270
Item nr.
| Production | France, 1962.
Price was FF159. |
|---|---|
| Bands | LW, MW. |
| Cabinet | Plastic. Size 22x14x5.5 cm. Weight 900 gr. |
| Power | Batt 2x4.5V (or 9V), 10-15mA. |
| Documents | Schema (from inside sticker), DocTSF, Rmorg, Ad, Slide deck. |
RadioMuseum mentions Clarville as an export brand for Arel. The radios were actually produced by Sonolor.
The French design is clearly recognizable, for example from the antenna plug and the use of flat 4.5V batteries. Those batteries were very popular in France; there was a special term Lampe de poche for flash lights with this type, while une torche meant a cylindrical lamp with C or D batteries. This radio also uses the center voltage of the two batteries, as you can see from the schema, which makes it a challenge to supply the radio from a 9V battery or adapter. While the use of wavelength-linear tuning capacitors was common, this tuning cap looks rather circular so it is closer to capacity-linear. Perhaps this was to save space. I computed the dial layout for capacity linear and wavelength linear tuning, and found that the capacity linear model is closest to the actual tuning.

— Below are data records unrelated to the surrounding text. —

/-- An error at an access of a running job leaves the job stuck (R68). -/
theorem stalledFrom_portError {kind : AccessKind} {b : BitVec 32} (hm : MemoryWf s.mem) (busy : s.status.busy = true)
    (hj : jobAccesses s.job kind b.toNat = true) : StalledFrom s (portError kind b s) := by
  cases hs : s.stuck with
  | true => rw [portError_of_stuck hs]; exact stalledFrom_self hs
  | false => rw [portError, if_pos ⟨busy, hs, hj⟩]; exact stalledFrom_stallJob hm

/-- Settles O35, over the branches of the port error. -/
theorem memoryErrorStallsJob : Obligations.MemoryErrorStallsJob := by
  unfold Obligations.MemoryErrorStallsJob
  intro s kind b rest hm h
  rw [step_of_memoryError h]
  refine ⟨fun ⟨busy, haccess⟩ => ?_, fun hno => ?_⟩
  · have hj : jobAccesses s.job kind b.toNat = true := by
      rcases haccess with ⟨rfl, hb⟩ | ⟨rfl, hb⟩
      · exact inInput_iff.mpr hb
      · exact inOutput_iff.mpr hb
    obtain ⟨m, n, e, houtside⟩ := stalledFrom_portError (s := { s with inbox := rest }) hm busy hj
    exact ⟨m, n, congrArg _ e, houtside⟩
  · refine congrArg _ (if_neg ?_)
    rintro ⟨busy, -, hj⟩
    rcases hno with idle | hnot
    · exact Bool.false_ne_true (idle.symm.trans busy)
    · exact Bool.false_ne_true (hnot.symm.trans hj)

/-! ## A stuck job stays -/

@[simp] theorem writeReg_job (reg : Reg) (d : Word) (s : State) : (writeReg reg d s).job = s.job := by
  cases reg <;> rfl

/-- The running job of two states agrees: the latch, `BUSY` and the mark of a stuck job (R44, R46, R68). -/
structure SameJob (u t : State) : Prop where
  job : t.job = u.job
  busy : t.status.busy = u.status.busy
  stuck : t.stuck = u.stuck

/-- The result codes of two states agree (R26, R28). -/
structure SameResult (u t : State) : Prop where
  done : t.status.done = u.status.done
  perr : t.status.perr = u.status.perr

theorem sameJob_commitCommand (u : State) : SameJob u (commitCommand u) := by
  rcases commitCommand_cases u with ⟨-, h⟩ | ⟨-, h⟩ <;> rw [h] <;> exact ⟨rfl, rfl, rfl⟩

theorem sameResult_commitCommand (u : State) : SameResult u (commitCommand u) := by
  rcases commitCommand_cases u with ⟨-, h⟩ | ⟨-, h⟩ <;> rw [h] <;> exact ⟨rfl, rfl⟩

theorem processCommand_of_busy (busy : u.status.busy = true) :
    processCommand u = { u with status := statusOverrun u.status } := if_pos busy

/-- Nothing but a reset ends a stuck job (R68). -/
theorem Performs.sameJob_of_stuck (h : Performs u a t) (busy : u.status.busy = true) (stuck : u.stuck = true)
    (not_reset : a ≠ .reset) : SameJob u t ∧ (a ≠ .run .clear → SameResult u t) := by
  cases h with
  | reset => exact absurd rfl not_reset
  | memoryError kind b => rw [portError_of_stuck stuck]; exact ⟨⟨rfl, rfl, rfl⟩, fun _ => ⟨rfl, rfl⟩⟩
  | writeReg reg d _ =>
    exact ⟨⟨writeReg_job reg d u, congrArg _ (writeReg_status reg d u), writeReg_stuck reg d u⟩,
      fun _ => ⟨congrArg _ (writeReg_status reg d u), congrArg _ (writeReg_status reg d u)⟩⟩
  | commit => exact ⟨sameJob_commitCommand u, fun _ => sameResult_commitCommand u⟩
  | process => rw [processCommand_of_busy busy]; exact ⟨⟨rfl, rfl, rfl⟩, fun _ => ⟨rfl, rfl⟩⟩
  | clear => exact ⟨⟨rfl, rfl, rfl⟩, fun not_clear => absurd rfl not_clear⟩
  | complete _ _ _ ready _ => exact absurd (ready.not_stuck.symm.trans stuck) Bool.false_ne_true
  | stall _ _ _ not_stuck _ => exact absurd (not_stuck.symm.trans stuck) Bool.false_ne_true
  | load _ | store _ _ _ | readReg _ | cmdReserved _ | rest _ _ _ =>
    exact ⟨⟨rfl, rfl, rfl⟩, fun _ => ⟨rfl, rfl⟩⟩

/-- Settles O36, over what a step performs on a stuck job. -/
theorem stuckJobStays : Obligations.StuckJobStays := by
  unfold Obligations.StuckJobStays
  refine ⟨fun s t busy stuck hst not_reset => ?_, fun i s hi stuck => ?_⟩
  · obtain ⟨same, hresult⟩ := (performs_of_step hst).sameJob_of_stuck busy stuck not_reset
    exact ⟨same.busy.trans busy, same.stuck.trans stuck, same.job,
      fun not_clear => ⟨(hresult not_clear).done, (hresult not_clear).perr⟩⟩
  · obtain ⟨effect, he, -⟩ := exec_filterOp hi
    exact (he s).trans (runJob_idle (.inr stuck))

end Sys2Proof.Machine

namespace Sys2Proof.Machine

/-! ## Which bytes of buffer memory a step changes -/

variable {s t u : State} {a : Action}

/-- A byte that differs from a memory which only the output range may differ from lies in the output range. -/
theorem OutsideOutput.inOutput_of_ne {m : Memory} (h : OutsideOutput s m) {b : Nat} (hne : readByte m b ≠ readByte s.mem b) :
    inOutput s.job b = true :=
  inOutput_iff.mpr (by_contra fun hb => hne (h b hb))

theorem commitCommand_mem (u : State) : (commitCommand u).mem = u.mem := by
  rcases commitCommand_cases u with ⟨-, h⟩ | ⟨-, h⟩ <;> rw [h]

theorem processCommand_mem (u : State) : (processCommand u).mem = u.mem := by
  rcases processCommand_cases u with ⟨-, h⟩ | ⟨-, _, -, h⟩ | ⟨-, -, h⟩ <;> rw [h]

@[simp] theorem writeReg_mem (reg : Reg) (d : Word) (s : State) : (writeReg reg d s).mem = s.mem := by
  cases reg <;> rfl

/-- The moves of buffer memory over an action (R55, R61, R221). -/
inductive MemoryMove (u : State) (m : Memory) : Action → Prop
  | kept {a : Action} (same : m = u.mem) : MemoryMove u m a
  | stored (address : BitVec 32) (value : Byte) (written : m = writeByte u.mem address.toNat value) :
      MemoryMove u m (.store address value)
  | abandoned (busy : u.status.busy = true) (outside : OutsideOutput u m) : MemoryMove u m .reset
  | failed (kind : AccessKind) (address : BitVec 32) (busy : u.status.busy = true) (outside : OutsideOutput u m) :
      MemoryMove u m (.memoryError kind address)
  | turned (i : Instr) (filterOp : isFilterOp i = true) (busy : u.status.busy = true) (outside : OutsideOutput u m) :
      MemoryMove u m (.run i)

theorem Performs.memoryMove (h : Performs u a t) (hm : MemoryWf u.mem) : MemoryMove u t.mem a := by
  cases h with
  | reset =>
    rcases hardwareReset_mem (s := u) with ⟨busy, e⟩ | ⟨-, e⟩ <;> rw [e]
    · exact .abandoned busy (scrambleOutput_outside hm)
    · exact .kept rfl
  | memoryError kind b =>
    rcases portError_cases kind b u with ⟨busy, -, -, e⟩ | e <;> rw [e]
    · exact .failed kind b busy (scrambleOutput_outside hm)
    · exact .kept rfl
  | store b v _ => exact .stored b v rfl
  | writeReg reg d _ => exact .kept (writeReg_mem reg d u)
  | commit => exact .kept (commitCommand_mem u)
  | process => exact .kept (processCommand_mem u)
  | complete i v turn ready frame => exact .turned i (isFilterOp_of_turn turn) ready.busy (frame.outside hm)
  | stall i turn busy _ _ => exact .turned i (isFilterOp_of_turn turn) busy (scrambleOutput_outside hm)
  | load _ | readReg _ | clear | cmdReserved _ | rest _ _ _ => exact .kept rfl

/-- Settles O47, over the moves of buffer memory. -/
theorem memoryChangesOnlyInOutput : Obligations.MemoryChangesOnlyInOutput := by
  unfold Obligations.MemoryChangesOnlyInOutput
  intro s t hm hst b hne
  have hmove : MemoryMove (takeEvent s) t.mem (nextAction s) := (performs_of_step hst).memoryMove hm
  generalize nextAction s = action at hmove ⊢
  cases hmove with
  | kept same => exact absurd (congrArg (readByte · b) same) hne
  | stored address value written =>
    rw [written, readByte_writeByte (m := (takeEvent s).mem) hm] at hne
    refine .inl ⟨address, value, rfl, ?_⟩
    by_contra hb
    exact hne (if_neg (Ne.symm hb))
  | abandoned busy outside => exact .inr ⟨busy, outside.inOutput_of_ne hne, .inl rfl⟩
  | failed kind address busy outside =>
    exact .inr ⟨busy, outside.inOutput_of_ne hne, .inr (.inl ⟨kind, address, rfl⟩)⟩
  | turned i filterOp busy outside =>
    exact .inr ⟨busy, outside.inOutput_of_ne hne, .inr (.inr ⟨i, rfl, filterOp⟩)⟩

/-! ## No fault under the invariant -/

/-- Settles O54: the law of the step under the invariant. -/
theorem invariantExcludesFaults : Obligations.InvariantExcludesFaults := by
  unfold Obligations.InvariantExcludesFaults
  exact fun s r h => h.step_ne_fault r

end Sys2Proof.Machine

namespace Sys2Proof.Machine

/-! ## The register table and its inverse -/

/-- No two word indices share a register (R71). -/
theorem indexOfReg_regOfIndex (index : BitVec 10) : indexOfReg (regOfIndex index) = index := by
  unfold regOfIndex
  split
  case h_23 =>
    split
    · next hk =>
      refine BitVec.eq_of_toNat_eq ?_
      simp only [indexOfReg, BitVec.toNat_ofNat, Fin.val_ofNat]
      omega
    · rfl
  all_goals next hk => exact BitVec.eq_of_toNat_eq hk.symm

/-- An index that the table does not list reads as reserved (R42). -/
theorem regOfIndex_of_unlisted {index : BitVec 10} (h : listedIndex index.toNat = false) :
    regOfIndex index = .reserved index := by
  unfold regOfIndex
  split
  case h_23 =>
    refine if_neg fun hk => ?_
    rw [(listedIndex_iff _).mpr (.inr (.inr (.inr hk)))] at h
    cases h
  all_goals
    next hk =>
    rw [hk] at h
    cases h

/-- A register is read off its own index (R71). -/
theorem regOfIndex_indexOfReg {reg : Reg} (h : reg.wellFormed = true) : regOfIndex (indexOfReg reg) = reg := by
  cases reg with
  | staged p | active p => cases p <;> rfl
  | kcoef i => revert i; decide
  | reserved index => exact regOfIndex_of_unlisted ((Bool.not_eq_true' _).mp h)
  | _ => rfl

/-- `offset[11:2]` of a register's offset is its index (R71). -/
theorem offsetOfReg_index (reg : Reg) : (offsetOfReg reg).extractLsb' 2 10 = indexOfReg reg :=
  BitVec.extractLsb'_append_eq_left

/-- An aligned offset is the offset of the register it names (R71). -/
theorem offsetOfReg_regOfIndex {offset : BitVec 12} (h : offset.extractLsb' 0 2 = 0#2) :
    offsetOfReg (regOfIndex (offset.extractLsb' 2 10)) = offset := by
  rw [offsetOfReg, indexOfReg_regOfIndex, ← h,
    BitVec.extractLsb'_append_extractLsb'_eq_extractLsb' (Nat.zero_add 2).symm, BitVec.extractLsb'_eq_self]

/-! ## Transactions -/

section

variable {reg : Reg} {d : Word}

theorem decode_readOf (h : reg.wellFormed = true) : decode (.port (readOf reg)) = .ok (.rd reg) := by
  simp [decode, decodeTransaction, readOf, Laws.EncodePort.offsetOfReg_aligned, offsetOfReg_index,
    regOfIndex_indexOfReg h]

theorem decode_writeOf (h : reg.wellFormed = true) (not_cmd : reg ≠ .cmd) :
    decode (.port (writeOf reg d)) = .ok (.wr reg d) := by
  simp [decode, decodeTransaction, writeOf, Laws.EncodePort.offsetOfReg_aligned, offsetOfReg_index,
    regOfIndex_indexOfReg h]

theorem decode_writeOf_cmd : decode (.port (writeOf .cmd d)) = .ok (decodeCommand d) := by
  simp [decode, decodeTransaction, writeOf, Laws.EncodePort.offsetOfReg_aligned, offsetOfReg_index,
    regOfIndex_indexOfReg (reg := .cmd) rfl]

end

/-- The command words are told apart by the whole word (R74, R75). -/
theorem encode_decodeCommand (word : Word) : encode (decodeCommand word) = .port (writeOf .cmd word) := by
  unfold decodeCommand
  split
  · next h => rw [h]; rfl
  · split
    · next h => rw [h]; rfl
    · split
      · next h => rw [h]; rfl
      · rfl

theorem decodeCommand_of_reserved {word : Word} (h : (Instr.cmdReserved word).wellFormed = true) :
    decodeCommand word = .cmdReserved word := by
  simp only [Instr.wellFormed, Bool.and_eq_true, bne_iff_ne] at h
  obtain ⟨⟨h₁, h₂⟩, h₃⟩ := h
  rw [decodeCommand, if_neg h₁, if_neg h₂, if_neg h₃]

/-- A transaction that decodes is the read or the write of a listed or a reserved register (R70, R71). -/
theorem readOf_or_writeOf_of_decode {tr : Transaction} {i : Instr} (h : decode (.port tr) = .ok i) :
    ∃ reg : Reg, reg.wellFormed = true ∧ (tr = readOf reg ∨ ∃ d, tr = writeOf reg d) := by
  obtain ⟨kind, offset, width⟩ := tr
  by_cases hbad : width ≠ 32 ∨ offset.toNat % 4 ≠ 0
  · obtain ⟨why, he⟩ := decode_port_error (tr := ⟨kind, offset, width⟩) hbad
    rw [he] at h
    cases h
  · obtain ⟨rfl, aligned⟩ : width = 32 ∧ offset.toNat % 4 = 0 := by omega
    have hoff := offsetOfReg_regOfIndex ((extractLsb'_two_eq_zero_iff offset).mpr aligned)
    refine ⟨_, regOfIndex_wellFormed (offset.extractLsb' 2 10), ?_⟩
    rw [readOf, hoff]
    cases kind with
    | read => exact .inl rfl
    | write d => exact .inr ⟨d, by rw [writeOf, hoff]⟩

/-- A transaction that decodes is the encoding of its instruction (R83). -/
theorem encode_of_decode_port {tr : Transaction} {i : Instr} (h : decode (.port tr) = .ok i) :
    i.wellFormed = true ∧ encode i = .port tr := by
  obtain ⟨reg, hreg, rfl | ⟨d, rfl⟩⟩ := readOf_or_writeOf_of_decode h
  · rw [decode_readOf hreg] at h
    cases h
    exact ⟨hreg, rfl⟩
  · by_cases hcmd : reg = .cmd
    · subst hcmd
      rw [decode_writeOf_cmd] at h
      cases h
      exact ⟨decodeCommand_wellFormed d, encode_decodeCommand d⟩
    · rw [decode_writeOf hreg hcmd] at h
      cases h
      exact ⟨by simp [Instr.wellFormed, hreg, hcmd], rfl⟩

/-! ## Filter selectors -/

/-- All 32 bits of a selector are compared (R76). -/
theorem encode_decodeSelector (code : Word) : encode (decodeSelector code) = .selector code := by
  unfold decodeSelector
  split
  case h_9 => rfl
  all_goals next hk => exact congrArg Code.selector (BitVec.eq_of_toNat_eq hk.symm)

/-- A code from 8 on is unsupported (R77). -/
theorem decodeSelector_of_ge {code : Word} (h : 8 ≤ code.toNat) : decodeSelector code = .filterUnsupported code := by
  unfold decodeSelector
  split
  case h_9 => rfl
  all_goals omega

The dial markings for MW (PO in French) are just numerals, to be read as x100kHz, while the Long Wave (GO) has no numbers but just four station names. Of the four stations listed on the LW dial, three were still operational in 2020: France1 on 162kHz carries no sound but still transmits time signals, BBC still works but now on 198kHz, and RTL Luxemburg on 234kHz was still crystal clear all over Western Europe. In 2025, RTL was also gone.
| Obtained | 2/2006 from Karin Lampen; sn=0656751. |
|---|---|
| Condition | 8; crack in dial, otherwise neat and complete. Modified for 9V battery. |
| Value (est.) | 10€. |
| Sound sample | PLAY SOUND French song: in your nose there is a little hole. |
Inside picture, showing the (empty) Philips batteries that were inside when I got the radio. The battery compartment has only three contacts. The long stripe of one battery must be folded over to share the contact with the short strip of the other one.
The use of flat 4.5V batteries (type 3R12) is a bit problematic because the get harder to obtain, and are quite expensive. The PP8 connects the speaker to the center of the power supply, but appearently, this connection is not supposed to carry DC. So I connected a capacitor (of 470uF) between the center and plus connector, and now the radio plays fine on a 9V block battery.